* [ACTIVITY]:
Report each line of the entries below that has the word "media" in it.

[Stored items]
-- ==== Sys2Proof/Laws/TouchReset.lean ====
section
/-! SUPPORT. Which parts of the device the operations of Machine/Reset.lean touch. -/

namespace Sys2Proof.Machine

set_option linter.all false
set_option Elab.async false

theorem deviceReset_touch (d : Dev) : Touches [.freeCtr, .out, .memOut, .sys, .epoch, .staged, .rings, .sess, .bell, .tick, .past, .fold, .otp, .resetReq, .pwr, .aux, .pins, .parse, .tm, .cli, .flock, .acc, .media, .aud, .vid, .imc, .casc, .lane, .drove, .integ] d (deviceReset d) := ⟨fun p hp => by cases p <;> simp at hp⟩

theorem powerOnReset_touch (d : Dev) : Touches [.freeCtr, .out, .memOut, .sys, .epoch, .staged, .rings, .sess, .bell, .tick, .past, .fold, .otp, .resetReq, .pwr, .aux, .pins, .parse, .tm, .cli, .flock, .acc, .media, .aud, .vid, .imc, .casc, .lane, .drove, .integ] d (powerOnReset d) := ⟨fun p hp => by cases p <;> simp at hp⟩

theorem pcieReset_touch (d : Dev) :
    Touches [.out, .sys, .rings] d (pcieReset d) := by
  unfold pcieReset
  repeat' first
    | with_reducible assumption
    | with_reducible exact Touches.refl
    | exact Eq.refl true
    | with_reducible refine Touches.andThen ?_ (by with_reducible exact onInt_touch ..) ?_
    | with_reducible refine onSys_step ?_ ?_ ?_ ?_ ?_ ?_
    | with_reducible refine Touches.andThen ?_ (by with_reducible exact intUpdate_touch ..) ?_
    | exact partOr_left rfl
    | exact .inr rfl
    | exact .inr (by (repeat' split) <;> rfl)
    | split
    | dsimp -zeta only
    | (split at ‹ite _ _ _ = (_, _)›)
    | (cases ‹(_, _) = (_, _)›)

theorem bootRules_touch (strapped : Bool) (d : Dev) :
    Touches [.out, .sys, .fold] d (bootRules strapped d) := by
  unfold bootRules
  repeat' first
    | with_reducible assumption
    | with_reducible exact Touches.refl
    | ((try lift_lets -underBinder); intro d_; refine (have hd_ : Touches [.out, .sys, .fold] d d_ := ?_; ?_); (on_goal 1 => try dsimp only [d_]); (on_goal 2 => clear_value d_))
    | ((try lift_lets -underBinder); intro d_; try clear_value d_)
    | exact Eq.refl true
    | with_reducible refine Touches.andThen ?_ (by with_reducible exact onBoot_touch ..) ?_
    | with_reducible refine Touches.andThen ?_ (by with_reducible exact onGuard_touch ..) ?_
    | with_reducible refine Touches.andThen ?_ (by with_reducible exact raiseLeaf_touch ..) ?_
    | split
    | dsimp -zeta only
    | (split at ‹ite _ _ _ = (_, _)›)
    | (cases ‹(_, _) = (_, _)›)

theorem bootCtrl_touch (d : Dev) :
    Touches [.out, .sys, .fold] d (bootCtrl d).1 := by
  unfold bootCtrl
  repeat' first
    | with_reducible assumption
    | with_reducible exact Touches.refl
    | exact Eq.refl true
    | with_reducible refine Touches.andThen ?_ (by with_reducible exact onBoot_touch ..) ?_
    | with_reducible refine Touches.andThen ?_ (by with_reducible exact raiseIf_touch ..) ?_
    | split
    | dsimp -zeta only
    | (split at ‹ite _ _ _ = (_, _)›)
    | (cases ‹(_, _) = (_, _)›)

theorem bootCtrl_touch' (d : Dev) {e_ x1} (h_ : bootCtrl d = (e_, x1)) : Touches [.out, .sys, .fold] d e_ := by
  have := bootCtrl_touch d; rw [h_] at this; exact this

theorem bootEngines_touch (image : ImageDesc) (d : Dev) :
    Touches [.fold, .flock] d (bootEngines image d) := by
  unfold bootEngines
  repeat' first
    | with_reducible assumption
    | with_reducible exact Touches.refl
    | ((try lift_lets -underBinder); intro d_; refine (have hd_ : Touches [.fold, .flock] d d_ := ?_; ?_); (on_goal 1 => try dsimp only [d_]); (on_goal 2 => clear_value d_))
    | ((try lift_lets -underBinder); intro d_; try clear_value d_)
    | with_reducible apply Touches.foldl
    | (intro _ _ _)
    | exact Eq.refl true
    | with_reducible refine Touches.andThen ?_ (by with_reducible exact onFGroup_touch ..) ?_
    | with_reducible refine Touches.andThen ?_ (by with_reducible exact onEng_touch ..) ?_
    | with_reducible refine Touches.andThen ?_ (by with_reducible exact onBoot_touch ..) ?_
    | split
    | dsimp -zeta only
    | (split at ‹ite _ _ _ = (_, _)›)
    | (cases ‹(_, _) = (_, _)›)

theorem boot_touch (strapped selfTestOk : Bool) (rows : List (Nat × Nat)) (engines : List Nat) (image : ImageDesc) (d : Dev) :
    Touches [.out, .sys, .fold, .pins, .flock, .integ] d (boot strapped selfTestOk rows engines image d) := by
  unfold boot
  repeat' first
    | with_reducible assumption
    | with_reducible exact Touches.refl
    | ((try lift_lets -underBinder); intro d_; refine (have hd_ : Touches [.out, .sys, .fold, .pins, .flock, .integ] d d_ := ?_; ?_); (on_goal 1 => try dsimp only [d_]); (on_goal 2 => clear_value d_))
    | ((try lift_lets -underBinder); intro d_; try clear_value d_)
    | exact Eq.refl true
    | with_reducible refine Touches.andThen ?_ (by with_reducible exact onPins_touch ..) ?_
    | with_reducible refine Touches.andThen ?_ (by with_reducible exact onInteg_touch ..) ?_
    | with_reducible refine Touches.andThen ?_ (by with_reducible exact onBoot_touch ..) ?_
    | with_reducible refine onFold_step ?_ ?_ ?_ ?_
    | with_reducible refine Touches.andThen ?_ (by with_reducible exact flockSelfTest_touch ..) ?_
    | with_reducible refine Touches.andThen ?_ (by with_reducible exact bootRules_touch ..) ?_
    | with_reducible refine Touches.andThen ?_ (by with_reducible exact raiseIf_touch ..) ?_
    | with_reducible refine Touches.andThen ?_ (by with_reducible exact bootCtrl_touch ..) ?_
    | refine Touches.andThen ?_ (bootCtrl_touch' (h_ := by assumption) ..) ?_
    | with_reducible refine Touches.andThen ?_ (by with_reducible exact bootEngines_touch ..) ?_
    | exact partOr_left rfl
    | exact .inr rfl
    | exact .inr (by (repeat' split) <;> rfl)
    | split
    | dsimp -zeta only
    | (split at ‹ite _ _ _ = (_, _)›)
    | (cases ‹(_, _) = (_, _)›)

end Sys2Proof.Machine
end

* * *

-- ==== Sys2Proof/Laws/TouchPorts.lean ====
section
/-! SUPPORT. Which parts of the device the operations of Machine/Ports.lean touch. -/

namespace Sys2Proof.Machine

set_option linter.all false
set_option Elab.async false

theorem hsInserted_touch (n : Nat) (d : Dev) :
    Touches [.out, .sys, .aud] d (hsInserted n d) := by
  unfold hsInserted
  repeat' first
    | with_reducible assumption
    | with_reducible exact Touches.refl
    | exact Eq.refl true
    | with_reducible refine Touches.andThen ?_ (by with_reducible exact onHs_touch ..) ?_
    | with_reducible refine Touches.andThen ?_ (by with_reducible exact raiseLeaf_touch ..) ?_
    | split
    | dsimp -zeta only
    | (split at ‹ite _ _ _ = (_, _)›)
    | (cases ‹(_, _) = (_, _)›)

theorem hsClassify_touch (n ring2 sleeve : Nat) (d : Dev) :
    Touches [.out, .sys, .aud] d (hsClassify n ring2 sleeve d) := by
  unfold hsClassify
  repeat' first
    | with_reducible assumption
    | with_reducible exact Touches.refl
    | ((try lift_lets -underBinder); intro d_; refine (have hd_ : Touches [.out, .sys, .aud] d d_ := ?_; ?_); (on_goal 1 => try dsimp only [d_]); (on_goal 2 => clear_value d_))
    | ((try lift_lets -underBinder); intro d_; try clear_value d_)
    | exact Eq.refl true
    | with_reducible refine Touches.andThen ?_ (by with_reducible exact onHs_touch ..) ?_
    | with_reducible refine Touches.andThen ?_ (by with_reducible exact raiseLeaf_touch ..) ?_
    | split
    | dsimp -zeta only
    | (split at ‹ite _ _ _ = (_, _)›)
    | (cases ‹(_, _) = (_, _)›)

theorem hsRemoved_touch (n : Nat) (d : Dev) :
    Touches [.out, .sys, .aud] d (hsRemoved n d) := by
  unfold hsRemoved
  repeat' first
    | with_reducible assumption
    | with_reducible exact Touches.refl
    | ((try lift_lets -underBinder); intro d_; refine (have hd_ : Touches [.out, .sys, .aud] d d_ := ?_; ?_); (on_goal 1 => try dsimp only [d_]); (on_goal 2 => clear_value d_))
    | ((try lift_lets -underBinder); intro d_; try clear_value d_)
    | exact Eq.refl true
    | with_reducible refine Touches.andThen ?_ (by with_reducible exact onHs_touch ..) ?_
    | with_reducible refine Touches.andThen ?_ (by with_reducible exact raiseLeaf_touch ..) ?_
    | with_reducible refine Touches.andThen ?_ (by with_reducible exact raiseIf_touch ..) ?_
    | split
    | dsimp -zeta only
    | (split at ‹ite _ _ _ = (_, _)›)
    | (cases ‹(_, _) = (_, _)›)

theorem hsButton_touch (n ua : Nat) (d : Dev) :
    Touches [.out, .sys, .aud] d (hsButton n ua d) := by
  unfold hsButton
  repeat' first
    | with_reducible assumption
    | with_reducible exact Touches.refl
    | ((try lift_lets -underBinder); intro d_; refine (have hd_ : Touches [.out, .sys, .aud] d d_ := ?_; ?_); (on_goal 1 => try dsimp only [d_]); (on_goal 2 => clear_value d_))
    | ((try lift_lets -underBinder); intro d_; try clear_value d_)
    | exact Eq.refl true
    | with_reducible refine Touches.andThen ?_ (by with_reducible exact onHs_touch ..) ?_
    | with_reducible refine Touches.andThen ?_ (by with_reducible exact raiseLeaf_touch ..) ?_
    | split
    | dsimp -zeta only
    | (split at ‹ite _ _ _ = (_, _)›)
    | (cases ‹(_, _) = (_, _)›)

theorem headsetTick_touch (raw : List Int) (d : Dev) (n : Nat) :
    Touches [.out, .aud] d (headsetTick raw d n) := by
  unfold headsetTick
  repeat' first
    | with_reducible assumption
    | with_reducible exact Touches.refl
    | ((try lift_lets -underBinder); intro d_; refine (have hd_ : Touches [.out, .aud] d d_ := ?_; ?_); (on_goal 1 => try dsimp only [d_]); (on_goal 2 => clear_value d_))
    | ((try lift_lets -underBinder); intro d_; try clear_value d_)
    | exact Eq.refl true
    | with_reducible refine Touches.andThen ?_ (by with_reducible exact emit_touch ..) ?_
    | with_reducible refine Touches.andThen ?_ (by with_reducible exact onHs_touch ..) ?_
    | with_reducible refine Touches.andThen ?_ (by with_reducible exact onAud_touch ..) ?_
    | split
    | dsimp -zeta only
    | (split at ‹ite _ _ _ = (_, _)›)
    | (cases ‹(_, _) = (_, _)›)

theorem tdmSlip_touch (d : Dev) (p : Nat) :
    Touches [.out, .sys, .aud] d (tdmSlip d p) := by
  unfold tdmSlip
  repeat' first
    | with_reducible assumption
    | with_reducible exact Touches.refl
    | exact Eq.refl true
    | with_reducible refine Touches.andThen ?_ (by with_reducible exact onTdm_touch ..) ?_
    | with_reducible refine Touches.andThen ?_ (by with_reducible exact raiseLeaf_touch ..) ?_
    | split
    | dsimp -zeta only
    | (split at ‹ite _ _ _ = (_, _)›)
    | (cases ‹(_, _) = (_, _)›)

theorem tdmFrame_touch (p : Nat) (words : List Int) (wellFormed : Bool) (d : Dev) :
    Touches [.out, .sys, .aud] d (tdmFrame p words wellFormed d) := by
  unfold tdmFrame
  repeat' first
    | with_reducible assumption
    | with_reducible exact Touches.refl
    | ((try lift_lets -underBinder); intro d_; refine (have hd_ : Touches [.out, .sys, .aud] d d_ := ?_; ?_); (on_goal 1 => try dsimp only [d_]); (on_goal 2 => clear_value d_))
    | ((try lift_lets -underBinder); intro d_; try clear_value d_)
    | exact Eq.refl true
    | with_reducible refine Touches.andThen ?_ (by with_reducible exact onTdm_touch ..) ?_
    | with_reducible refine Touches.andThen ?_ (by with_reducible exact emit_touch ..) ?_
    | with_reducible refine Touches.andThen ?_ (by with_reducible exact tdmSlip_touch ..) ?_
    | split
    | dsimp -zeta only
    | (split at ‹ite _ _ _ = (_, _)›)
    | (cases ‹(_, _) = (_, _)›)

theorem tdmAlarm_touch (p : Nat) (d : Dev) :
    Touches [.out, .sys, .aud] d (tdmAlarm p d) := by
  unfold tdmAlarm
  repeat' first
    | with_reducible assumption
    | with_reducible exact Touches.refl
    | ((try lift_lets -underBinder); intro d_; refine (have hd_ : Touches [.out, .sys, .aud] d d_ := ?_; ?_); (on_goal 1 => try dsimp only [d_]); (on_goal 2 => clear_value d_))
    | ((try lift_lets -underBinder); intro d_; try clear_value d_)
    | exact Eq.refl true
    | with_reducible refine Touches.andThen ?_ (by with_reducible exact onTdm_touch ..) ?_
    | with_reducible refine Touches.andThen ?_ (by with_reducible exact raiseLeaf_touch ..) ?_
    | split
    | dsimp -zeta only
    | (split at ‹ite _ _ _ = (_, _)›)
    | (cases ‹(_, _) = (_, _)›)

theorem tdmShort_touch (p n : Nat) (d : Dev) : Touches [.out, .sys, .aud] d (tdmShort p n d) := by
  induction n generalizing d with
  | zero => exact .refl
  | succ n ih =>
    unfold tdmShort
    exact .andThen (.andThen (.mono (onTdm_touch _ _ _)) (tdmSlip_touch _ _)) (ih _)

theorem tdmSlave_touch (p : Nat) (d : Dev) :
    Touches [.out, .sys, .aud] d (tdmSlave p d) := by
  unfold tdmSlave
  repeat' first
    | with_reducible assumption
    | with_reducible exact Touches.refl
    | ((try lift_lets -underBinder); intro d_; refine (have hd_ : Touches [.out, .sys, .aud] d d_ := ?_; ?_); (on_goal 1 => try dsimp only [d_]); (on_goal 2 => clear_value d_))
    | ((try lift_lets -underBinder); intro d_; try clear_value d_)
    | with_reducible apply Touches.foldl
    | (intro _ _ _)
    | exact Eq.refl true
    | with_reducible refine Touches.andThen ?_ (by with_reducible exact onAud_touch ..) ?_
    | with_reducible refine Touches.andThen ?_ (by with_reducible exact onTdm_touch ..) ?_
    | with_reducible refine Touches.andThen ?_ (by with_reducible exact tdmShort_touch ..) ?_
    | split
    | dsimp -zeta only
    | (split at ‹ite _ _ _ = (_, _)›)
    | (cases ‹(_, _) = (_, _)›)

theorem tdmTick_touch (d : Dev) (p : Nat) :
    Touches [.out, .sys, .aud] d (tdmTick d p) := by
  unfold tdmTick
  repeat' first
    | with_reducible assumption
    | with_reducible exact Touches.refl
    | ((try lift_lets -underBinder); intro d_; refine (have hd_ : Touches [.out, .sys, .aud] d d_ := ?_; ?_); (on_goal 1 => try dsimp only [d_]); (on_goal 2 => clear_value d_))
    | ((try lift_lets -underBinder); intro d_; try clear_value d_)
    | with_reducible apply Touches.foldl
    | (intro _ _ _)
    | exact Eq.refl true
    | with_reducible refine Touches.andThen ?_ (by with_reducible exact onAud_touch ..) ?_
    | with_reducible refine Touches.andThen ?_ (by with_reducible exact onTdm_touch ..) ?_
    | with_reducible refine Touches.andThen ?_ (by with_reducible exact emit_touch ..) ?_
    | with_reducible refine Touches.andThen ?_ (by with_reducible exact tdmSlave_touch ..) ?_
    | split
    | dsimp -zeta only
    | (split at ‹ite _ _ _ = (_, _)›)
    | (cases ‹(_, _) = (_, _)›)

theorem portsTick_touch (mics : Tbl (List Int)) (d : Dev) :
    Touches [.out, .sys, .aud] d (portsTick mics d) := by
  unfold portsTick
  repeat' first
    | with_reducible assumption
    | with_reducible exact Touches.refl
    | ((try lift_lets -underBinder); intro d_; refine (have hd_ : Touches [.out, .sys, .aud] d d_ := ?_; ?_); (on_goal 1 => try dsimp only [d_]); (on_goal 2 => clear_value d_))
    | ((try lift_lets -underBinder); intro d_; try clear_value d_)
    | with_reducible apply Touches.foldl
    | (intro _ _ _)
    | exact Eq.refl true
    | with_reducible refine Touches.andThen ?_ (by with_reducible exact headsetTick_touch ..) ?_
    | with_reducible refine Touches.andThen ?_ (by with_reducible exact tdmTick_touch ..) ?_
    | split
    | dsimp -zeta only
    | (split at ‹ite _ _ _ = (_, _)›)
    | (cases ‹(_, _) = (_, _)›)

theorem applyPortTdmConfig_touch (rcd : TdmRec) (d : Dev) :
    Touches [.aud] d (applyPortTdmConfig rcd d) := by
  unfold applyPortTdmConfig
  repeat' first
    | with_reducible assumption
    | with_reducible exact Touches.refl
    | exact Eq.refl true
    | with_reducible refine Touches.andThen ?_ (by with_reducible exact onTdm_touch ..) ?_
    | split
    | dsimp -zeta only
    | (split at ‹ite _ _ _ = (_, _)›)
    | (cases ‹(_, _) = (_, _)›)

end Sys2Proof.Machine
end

* [ANSWER TO THIS TASK]:
theorem deviceReset_touch (d : Dev) : Touches [.freeCtr, .out, .memOut, .sys, .epoch, .staged, .rings, .sess, .bell, .tick, .past, .fold, .otp, .resetReq, .pwr, .aux, .pins, .parse, .tm, .cli, .flock, .acc, .media, .aud, .vid, .imc, .casc, .lane, .drove, .integ] d (deviceReset d) := ⟨fun p hp => by cases p <;> simp at hp⟩
theorem powerOnReset_touch (d : Dev) : Touches [.freeCtr, .out, .memOut, .sys, .epoch, .staged, .rings, .sess, .bell, .tick, .past, .fold, .otp, .resetReq, .pwr, .aux, .pins, .parse, .tm, .cli, .flock, .acc, .media, .aud, .vid, .imc, .casc, .lane, .drove, .integ] d (powerOnReset d) := ⟨fun p hp => by cases p <;> simp at hp⟩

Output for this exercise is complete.